▼▼▼

/-- A command fails exactly when one of its checks does, and with the error of the first that does (R248). -/
theorem exec_eq_raise_iff {i : Instr} {s : State} {e : CmdError} :
    exec i s = s.raise e ↔ failedCheck s i = some e := by
  cases i with
  | palLoad sel => exact execPalLoad_eq_raise_iff
  | palGet k => exact execPalGet_eq_raise_iff
  | palSet k c => exact execPalSet_eq_raise_iff
  | tileNew f => exact execTileNew_eq_raise_iff
  | tileLoad f => exact execTileLoad_eq_raise_iff
  | tileGetPix x y => exact execTileGetPix_eq_raise_iff
  | tileSetPix x y v => exact execTileSetPix_eq_raise_iff
  | tileEncode f => exact execTileEncode_eq_raise_iff
  | pipeNative => exact execPipeNative_eq_raise_iff
  | pipeDisplay => exact execPipeDisplay_eq_raise_iff
  -- The others reply.
  | _ => exact iff_of_false (State.reply_ne_raise _ _ _ _ _) nofun

/-- A command none of whose checks fails succeeds, with one response. -/
theorem exec_of_checks_pass {i : Instr} {s : State} (h : failedCheck s i = none) :
    ∃ (t : State) (w : BitVec 32) (d : Dout), exec i s = t.reply w d ∧ t.responses = s.responses := by
  obtain ⟨e, hraise⟩ | ⟨t, w, d, hreply, hresp, -⟩ := exec_ends i s
  · rw [exec_eq_raise_iff, h] at hraise
    cases hraise
  · exact ⟨t, w, d, hreply, hresp⟩

/-! ### A failure response -/

/-- What `raise` leaves: its error as the response, and nothing else changed (R250). -/
theorem eq_of_raise {s t : State} {e : CmdError} {r : Response} (h : s.raise e = .next t)
    (hr : t.responses = s.responses ++ [r]) : r = Response.failure e ∧ t = answered s r := by
  cases h
  obtain rfl : Response.failure e = r := (List.append_singleton_inj.1 hr).2
  exact ⟨rfl, rfl⟩

/-- A command whose response is a failure has a check that failed, and has only answered with its error. -/
theorem failure_of_exec {i : Instr} {s t : State} {r : Response} (h : exec i s = .next t)
    (hr : t.responses = s.responses ++ [r]) (hok : r.ok = false) :
    ∃ e, failedCheck s i = some e ∧ r = Response.failure e ∧ t = answered s r := by
  cases hc : failedCheck s i with
  | some e =>
    rw [exec_eq_raise_iff.2 hc] at h
    exact ⟨e, rfl, eq_of_raise h hr⟩
  | none =>
    obtain ⟨u, w, d, hreply, hresp⟩ := exec_of_checks_pass hc
    rw [hreply] at h
    cases h
    obtain rfl : Response.success w d = r := by
      rw [← hresp] at hr
      exact (List.append_singleton_inj.1 hr).2
    simp at hok

/-- A word whose response is a failure, decodable or not, has only been answered. -/
theorem runCommand_of_failure {c : Command} {s t : State} {r : Response} (h : runCommand c s = .next t)
    (hr : t.responses = s.responses ++ [r]) (hok : r.ok = false) : t = answered s r := by
  rw [runCommand] at h
  cases hc : decode c.word with
  | some i =>
    simp only [hc] at h
    obtain ⟨-, -, -, ht⟩ := failure_of_exec h hr hok
    exact ht
  | none =>
    simp only [hc] at h
    exact (eq_of_raise h hr).2

/-- A step with a command at the port runs it. -/
theorem step_of_command {s : State} {c : Command} {rest : List Input} (h : s.inputs = .command c :: rest) :
    step s = runCommand c s := by
  simp only [step, takeInput, h]

/-- Settles O15: a failure has only answered, by `failure_of_exec` and `runCommand_of_failure`. -/
theorem failedCommandChangesNothing : Obligations.FailedCommandChangesNothing := by
  refine ⟨fun i s t r h hr hok => ?_, fun s t c rest r hin h hr hok => ?_⟩
  · obtain ⟨-, -, -, ht⟩ := failure_of_exec h hr hok
    exact ht
  · exact runCommand_of_failure ((step_of_command hin).symm.trans h) hr hok

/-! ### The commands that never fail -/

/-- No check of the commands of R252 fails: they have none, or, of the four palette users, the index check, which
passes with 256 entries. -/
theorem failedCheck_eq_none {i : Instr} {s : State}
    (hi : commandGroup i = 1 ∨ i.opcode ∈ [0x32#8, 0x35#8, 0x42#8] ∨
      (s.palSize = .pal256 ∧ i.opcode ∈ [0x21#8, 0x22#8, 0x40#8, 0x41#8])) : failedCheck s i = none := by
  cases i with
  | palGet | palSet =>
    have hz : s.palSize = .pal256 := by simpa [commandGroup, Instr.opcode] using hi
    exact indexError_eq_none.2 (PalSize.lt_cap_iff.2 (.inl hz))
  | pipeNative | pipeDisplay =>
    have hz : s.palSize = .pal256 := by simpa [commandGroup, Instr.opcode] using hi
    exact firstIndexError_of_inRange (.inl hz)
  -- The commands that the hypothesis leaves out.
  | palLoad | tileNew | tileLoad | tileGetPix | tileSetPix | tileEncode => simp [commandGroup, Instr.opcode] at hi
  | _ => rfl

/-- Settles O16: none of their checks fails, so they succeed. -/
theorem commandsThatNeverFail : Obligations.CommandsThatNeverFail := by
  intro i s hi
  obtain ⟨t, w, d, hreply, hresp⟩ := exec_of_checks_pass (failedCheck_eq_none hi)
  exact ⟨_, Response.success w d, hreply, congrArg (· ++ _) hresp, rfl⟩

/-! ### The kind of error that each check gives (R241) -/

theorem lengthError_kind {n k : Nat} {e : CmdError} (h : lengthError n k = some e) : e.kind = .lengthMismatch := by
  obtain hnone | hsome := lengthError_cases n k
  · simp [hnone] at h
  · cases hsome.symm.trans h
    rfl

theorem coordError_kind {x y : Nat} {e : CmdError} (h : coordError x y = some e) : e.kind = .outOfBounds := by
  obtain hnone | ⟨-, hsome⟩ | ⟨-, -, hsome⟩ := coordError_cases x y
  · simp [hnone] at h
  · cases hsome.symm.trans h
    rfl
  · cases hsome.symm.trans h
    rfl

/-- The value check fails only where there is a limit. -/
theorem valueError_kind {lim : Option Nat} {v : Byte} {e : CmdError} (h : valueError lim v = some e) :
    e.kind = .invalidValue ∧ lim ≠ none := by
  obtain hnone | ⟨n, rfl, -, hsome⟩ := valueError_cases lim v
  · simp [hnone] at h
  · cases hsome.symm.trans h
    exact ⟨rfl, nofun⟩

/-- The index check fails only with 16 entries. -/
theorem indexError_kind {z : PalSize} {i : Byte} {e : CmdError} (h : indexError z i = some e) :
    e.kind = .invalidIndex ∧ z = .pal16 := by
  obtain hnone | ⟨rfl, -, hsome⟩ := indexError_cases z i
  · simp [hnone] at h
  · cases hsome.symm.trans h
    exact ⟨rfl, rfl⟩

theorem firstIndexError_kind {z : PalSize} {vs : List Byte} {e : CmdError} (h : firstIndexError z vs = some e) :
    e.kind = .invalidIndex ∧ z = .pal16 := by
  obtain ⟨-, v, -, -, hv⟩ := firstIndexError_some h
  exact indexError_kind hv

theorem pixelError_kind {cfg : Config} {f : TileFormat} {x y : Nat} {v : Byte} {e : CmdError}
    (h : pixelError cfg f x y v = some e) :
    e.kind = .outOfBounds ∨ (e.kind = .invalidValue ∧ f.limit cfg ≠ none) := by
  obtain ⟨e', hcoord, hsome⟩ | ⟨-, hvalue⟩ := pixelError_cases cfg f x y v
  · cases hsome.symm.trans h
    exact .inl (coordError_kind hcoord)
  · exact .inr (valueError_kind (hvalue.symm.trans h))

/-- The scan of TILE.ENCODE fails as the pixel write of one of its elements does. -/
theorem encodeFrom_kind {cfg : Config} {f : TileFormat} {i : Nat} {m : Memory} {vs : List Byte} {e : CmdError}
    (h : encodeFrom cfg f i m vs = .error e) :
    e.kind = .outOfBounds ∨ (e.kind = .invalidValue ∧ f.limit cfg ≠ none) := by
  induction vs generalizing i m with
  | nil => simp [encodeFrom] at h
  | cons v vs ih =>
    cases hp : pixelError cfg f (i % 8) (i / 8) v with
    | some e' =>
      rw [encodeFrom_cons_of_error hp] at h
      cases h
      exact pixelError_kind hp
    | none =>
      rw [encodeFrom_cons_of_none hp] at h
      exact ih h

/-! ### Codes without a format or a capacity, and formats without a limit -/

theorem ofCode_eq_none_iff {f : Byte} : TileFormat.ofCode f = none ↔ legalFormatCode f = false := by
  unfold TileFormat.ofCode
  split <;> simp_all [legalFormatCode]
  omega

theorem ofSelect_eq_none_iff {sel : Byte} : PalSize.ofSelect sel = none ↔ legalSelect sel = false := by
  unfold PalSize.ofSelect
  split <;> simp_all [legalSelect]
  omega

theorem limit_eq_none_iff {cfg : Config} {f : TileFormat} : f.limit cfg = none ↔ f = .bpp8Inter ∨ f = .mode7 := by
  cases f <;> simp [TileFormat.limit]

/-- The formats with a limit have the codes 0 to 7. -/
theorem code_lt_of_limit {f : Byte} {fmt : TileFormat} (hf : TileFormat.ofCode f = some fmt) {cfg : Config}
    (hlim : fmt.limit cfg ≠ none) : f.toNat < 8 := by
  unfold TileFormat.ofCode at hf
  split at hf <;> cases hf <;> simp_all [TileFormat.limit]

▲▲▲

Your assignment: Starting at the line that contains "sel = false := by", write out every line through the last one in the data above, exactly as it stands.

Result of the exercise:
theorem ofSelect_eq_none_iff {sel : Byte} : PalSize.ofSelect sel = none ↔ legalSelect sel = false := by
  unfold PalSize.ofSelect
  split <;> simp_all [legalSelect]
  omega

theorem limit_eq_none_iff {cfg : Config} {f : TileFormat} : f.limit cfg = none ↔ f = .bpp8Inter ∨ f = .mode7 := by
  cases f <;> simp [TileFormat.limit]

/-- The formats with a limit have the codes 0 to 7. -/
theorem code_lt_of_limit {f : Byte} {fmt : TileFormat} (hf : TileFormat.ofCode f = some fmt) {cfg : Config}
    (hlim : fmt.limit cfg ≠ none) : f.toNat < 8 := by
  unfold TileFormat.ofCode at hf
  split at hf <;> cases hf <;> simp_all [TileFormat.limit]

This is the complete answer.